Cuomo has accused Merkin of actively helping Madoff, knowingly feeding Madoff $2.4 billion to help the former financier's ponzi scheme.

Merkin is not the only person of late to be targeted by the investigation into the Madoff scandal. According to the WSJ Monday, the U.S. attorney's office is investigating at least eight investors and associates are under investigation, naming three of the reported targets as philanthropists Jeffry Picower, 67, and Stanley Chais, 82, and close Madoff friend Carl Shapiro, 96, a women's clothing entrepreneur.

The new targets are being investigated for reportedly manipulating returns. No investors have been charged with a crime.

In March Madoff, 71, pleaded guilty to 11 felony charges, including operating a $65 billion Ponzi scheme, the largest scandal of its kind in history.

Madoff pleaded guilty before U.S. District Judge Denny Chin to securities fraud, investment adviser fraud, mail fraud, wire fraud, three counts of money laundering, false statements, perjury, false filings with the U.S. Securities and Exchange Commission, and theft from an employee benefit plan.

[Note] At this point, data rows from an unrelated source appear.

/-- A read whose record is whole is delivered; one whose record was refused fails (R206, R207). -/
def Dev.judgeRead (d : Dev) (h : Nat) : Dev :=
  match d.strm.reads.find? (fun r => r.h == h), d.cmd? h with
  | some r, some c =>
    let (got, done, over64) := d.gathered r
    if over64 then
      let o := (r.clicks.headD ⟨0, 0, [], false, ⟨0, 0, 0, 0⟩, 0, none⟩).origin
      ((d.bump C.cmpRatio).set F.cmpStatusGuardSeen 1).failRead r stExpansion o.detail
    else if done then (d.dropRead h).deliver c got r.out r.klass
    else match r.clicks.find? fun k => k.out.isNone with
      | some k =>
        if k.refused != 0 then d.failRead r k.refused k.origin.detail
        else if !k.whole && r.fail != 0 then d.failRead r r.fail r.failDet else d
      | none => if r.fail != 0 then d.failRead r r.fail r.failDet else d
  | _, _ => d

/-- CLICK_DECODED (R202, R205 to R207): a decoded click's bytes join the record; a refused one refuses the clicks of its
chain after it. After an engine error the chain is decoded again from its first click. -/
def Dev.clickDecoded (d : Dev) (e : Nat) (err : EngineErr) : Dev :=
  match (d.engine e).job with
  | .decode h i =>
    match d.strm.reads.find? fun r => r.h == h with
    | none => d
    | some r =>
      match r.clicks[i]? with
      | none => d
      | some c =>
        let d := d.modEngine e fun g => { g with job := .none, pos := min 255 (g.pos + 1) }
        match err with
        | .sram =>
          let d := (d.setBit F.cmpStatusEngOut e true).bump C.cmpSramErr
          let d := d.modEngine e fun g => { g with reading := none, pos := 0 }
          let a := r.chainStart i
          d.modRead h fun r => { r with clicks := r.clicks.zipIdx.map fun x =>
            if a ≤ x.2 ∧ x.2 ≤ i then { x.1 with out := none } else x.1 }
        | .none | .historySlot | .miscode =>
          let d := match decodeClick c.stream (r.histOf i) c.bytes with
            | .input bs ends =>
              let plc := { d.plc with readIn := d.plc.readIn + c.bytes.length, readOut := d.plc.readOut + bs.length }
              (({ d with plc := plc }).modRead h fun r =>
                { r with clicks := modAt (fun c => { c with out := some (bs, ends) }) r.clicks i }).bumpBy C.cmpDecBytes bs.length
            | .guard =>
              ((d.modRead h fun r => { r with clicks := modAt (fun c => { c with refused := stGuard }) r.clicks i }).bump
                C.cmpGuard).set F.cmpStatusGuardSeen 1
            | .crc =>
              ((d.modRead h fun r => { r with clicks := modAt (fun c => { c with refused := stCrc }) r.clicks i }).bump
                C.cmpCrcFail).set F.cmpStatusGuardSeen 1
          d.judgeRead h
  | .none | .code _ => d

def execClickCoded (engine : Nat) (err : EngineErr) (s : State) : Host.Outcome State Fault Refusal :=
  s.doing fun d => (d.clickCoded engine err).hostSettle
def execDecompressionJobStart (engine : Nat) (s : State) : Host.Outcome State Fault Refusal :=
  s.doing fun d => (d.startDecoding engine).hostSettle
def execClickDecoded (engine : Nat) (err : EngineErr) (s : State) : Host.Outcome State Fault Refusal :=
  s.doing fun d => (d.clickDecoded engine err).hostSettle

end Sys2Proof.Machine
end

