/-- The REASON of a data set that has been read back, and what the decision leaves (R172 to R174). -/
def Dev.judged (d : Dev) (y : Decode) (x : DSet) (k : Copy) : Nat × Dev :=
  let cs := d.checks x k y
  let reason := reasonOf cs
  let m := if reason = 8 then (0, 0) else d.margins y
  let weak := y.reports.countP fun r => r.weak (d.get F.vfyCfgWeakIter) (d.get F.vfyCfgWeakFlip)
  let bad := y.reports.countP C1Report.bad
  let d := d.noteDecision k reason m
  let d := if reason = 8 then d else (d.bumpBy C.vfyWeakCw weak).bumpBy C.vfyBadCw bad
  let d := if reason = 6 && cs.getD 6 true then d.bump C.vfyProvFail else d
  let d := d.dropDecode y
  (reason, if reason = 8 then d else d.trackRuns x k y)

/-- Judge a data set that has been read back. -/
def Dev.decide_ (d : Dev) (y : Decode) (x : DSet) (k : Copy) : Dev :=
  let r := d.judged y x k
  if r.1 = 0 then r.2.passDset x k.slot k.copy else r.2.failCopy x k.slot k.copy

/-- The oldest written copy that has no verify window, or lost its position (check 8). -/
def Dev.windowless (d : Dev) : Option (DSet × Copy) :=
  d.plc.dsets.findSome? fun x => (x.copies.find? fun k =>
    (k.noWindow || k.lost) && (k.step == .written || k.step == .read)).map fun k => (x, k)

/-- VERIFY_DECISION (R170, R172). -/
def Dev.verifyDecision (d : Dev) : Dev :=
  match d.windowless with
  | some (x, k) => ((d.noteDecision k 8 (0, 0))).failCopy x k.slot k.copy
  | none =>
    match d.ecc.decodes.find? fun y => y.verify && y.c2Bad.isSome with
    | none => d
    | some y =>
      match d.plc.dsets.findSome? fun x => if x.member != d.self then none else
          (x.copies.find? fun k => k.slot == y.slot && k.step == .read).map fun k => (x, k) with
      | some (x, k) => d.decide_ y x k
      | none => d.dropDecode y

def execC1CodewordDecoded (channel codeword : Nat) (s : State) : Host.Outcome State Fault Refusal :=
  s.doing fun d => d.c1Decoded channel codeword
def execVerifyDecision (s : State) : Host.Outcome State Fault Refusal := s.doing fun d => d.verifyDecision.hostSettle

end Sys2Proof.Machine
end

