-- ==== Sys2Proof/Machine/Cascade.lean ====
section
/-!
DEFINITION. The cascade over the Andola link (chapter 14): link-up, joining, leaving and loss on the master and on a
member, beacons, flits, and what the devices of a set tell one another.
-/
namespace Sys2Proof.Machine

/-! ## Straps and views (R442, R465, R466) -/

/-- Whether role and ID keep R442 in a mode: the master has ID 0, members another one, in width mode up to 3. -/
def strapsKeep (mode : Nat) (role : Bool) (id : Nat) : Bool :=
  if role then id == 0 else id != 0 && (mode != 1 || decide (id ≤ 3))

/-- The device judges its straps when MODE takes effect (R442): straps that break the rule bar it, with CASCADE_CONFIG. -/
def Dev.judgeStraps (d : Dev) : Dev :=
  let mode := d.get F.casCfgMode % 3
  let bad := mode != 0 && !strapsKeep mode d.glb.straps.role d.ownId
  let was := d.cas.barred
  let d := { d with cas := { d.cas with barred := bad } }
  if bad && !was then d.event 0x030F else d

/-- CAS.STATUS.PRESENT: the joined devices of the set, as far as this device knows them. -/
def Dev.presentNow (d : Dev) : Nat :=
  if d.isMaster then d.present else if d.isMember && d.cas.joined then 2 ^ d.ownId else 0

/-- CAS.STATUS.WIDTH: the width of the open session's wrap in width mode. -/
def Dev.widthNow (d : Dev) : Nat :=
  if d.casMode = 1 then (match d.plc.session with | some s => s.place.width | none => 0) else 0

/-- The state of a member. -/
def Dev.memberState (d : Dev) (j : Nat) : Nat := ((d.cas.members.find? fun m => m.id == j).map CMember.state).getD 0

/-- Store a member in ID order. -/
def Dev.putMember (d : Dev) (m : CMember) : Dev :=
  let ms := d.cas.members.filter (fun x => decide (x.id < m.id)) ++ [m] ++ d.cas.members.filter (fun x => decide (m.id < x.id))
  { d with cas := { d.cas with members := ms } }

/-- Change the state of a member. -/
def Dev.setMember (d : Dev) (j state : Nat) : Dev :=
  let ms := d.cas.members.map fun (m : CMember) => if m.id = j then { m with state := state } else m
  { d with cas := { d.cas with members := ms } }

/-! ## Link-up and joining (R449 to R451) -/

/-- FW_DIGEST of the running slot (R505). -/
def Dev.fwDigest (d : Dev) : List Byte := ((d.slotHeader (d.flag F.glbBootSlot)).drop 28).take 48

/-- The checks of R450 on what a member reports. -/
def Dev.memberFits (d : Dev) (member : Nat) (info : LinkInfo) : Bool :=
  let ident := BitVec.ofNat 48 d.ident
  (info.mode.toNat % 3 == d.casMode)
    && F.glbIdentStepLetter.of info.ident == F.glbIdentStepLetter.of ident
    && F.glbIdentStepDigit.of info.ident == F.glbIdentStepDigit.of ident
    && info.fwDigest == d.fwDigest
    && !info.role && info.id.toNat == member && strapsKeep d.casMode false member && !info.idTaken
    && decide (info.latency.toNat ≤ 20000)

/-- CASCADE_LINK_UP: the port is up with 64 flits of credit per channel; the master checks the member, and a member notes its
latency and whether another device holds its ID (R442, R449, R450). -/
def Dev.cascadeUp (d : Dev) (port member : Nat) (info : LinkInfo) : Dev :=
  if 2 ≤ port then d
  else
    let d := ((d.noteId member).modCasPort port fun k => { k with up := true, rewinds := 0, credit := [64, 64, 64] }).pumpAll port
    if d.isMember then
      let d := { d with cas := { d.cas with lat := info.latency.toNat, masterLost := false } }
      if info.idTaken then ({ d with cas := { d.cas with barred := true } }).event 0x030F else d
    else if !d.isMaster || member = 0 || 16 ≤ member then d
    else
      let now := d.memberState member
      if now = 2 || now = 3 || now = 4 then d
      else
        let es := (⟨9, info.identity⟩ : RawEntry) :: info.records.map fun r => ⟨5, r⟩
        if d.memberFits member info then d.putMember ⟨member, 1, info.latency.toNat, es⟩
        else (d.putMember ⟨member, 0, info.latency.toNat, es⟩).event 0x030F

/-- Whether a joining member may become joined now (R451): no session, in width mode the end of the wrap, in stripe mode no
open C3 group. -/
def Dev.joinBoundary (d : Dev) : Bool :=
  match d.plc.session with
  | none => true
  | some s =>
    if d.casMode = 1 then decide (slotsLeft s.place.wrap s.place.slot ≤ 0)
    else s.index == 0 || decide (60 ≤ s.index)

Madoff faces a statutory maximum sentence of 150 years in prison and is also subject to mandatory restitution and faces criminal fines up to twice the gross gain or loss derived from the offense.

His sentencing is scheduled for June 16th.

Madoff's scheme shocked the financial world, revealing severe regulatory cracks within agencies like the SEC. He once a respected investment banker and former chairman of the Nasdaq stock market before being arrested by the FBI on December 11 on charges of securities fraud.

Since Madoff's arrest, the SEC has ordered an internal inquiry into how Madoff's actions had gone unnoticed despite several warnings going back to at least 1999.

Aside from thousands of investors feeling the pain of the scandal, apparently at least two major Madoff investors committed suicide upon learning that the retirement investment fund was a fraud.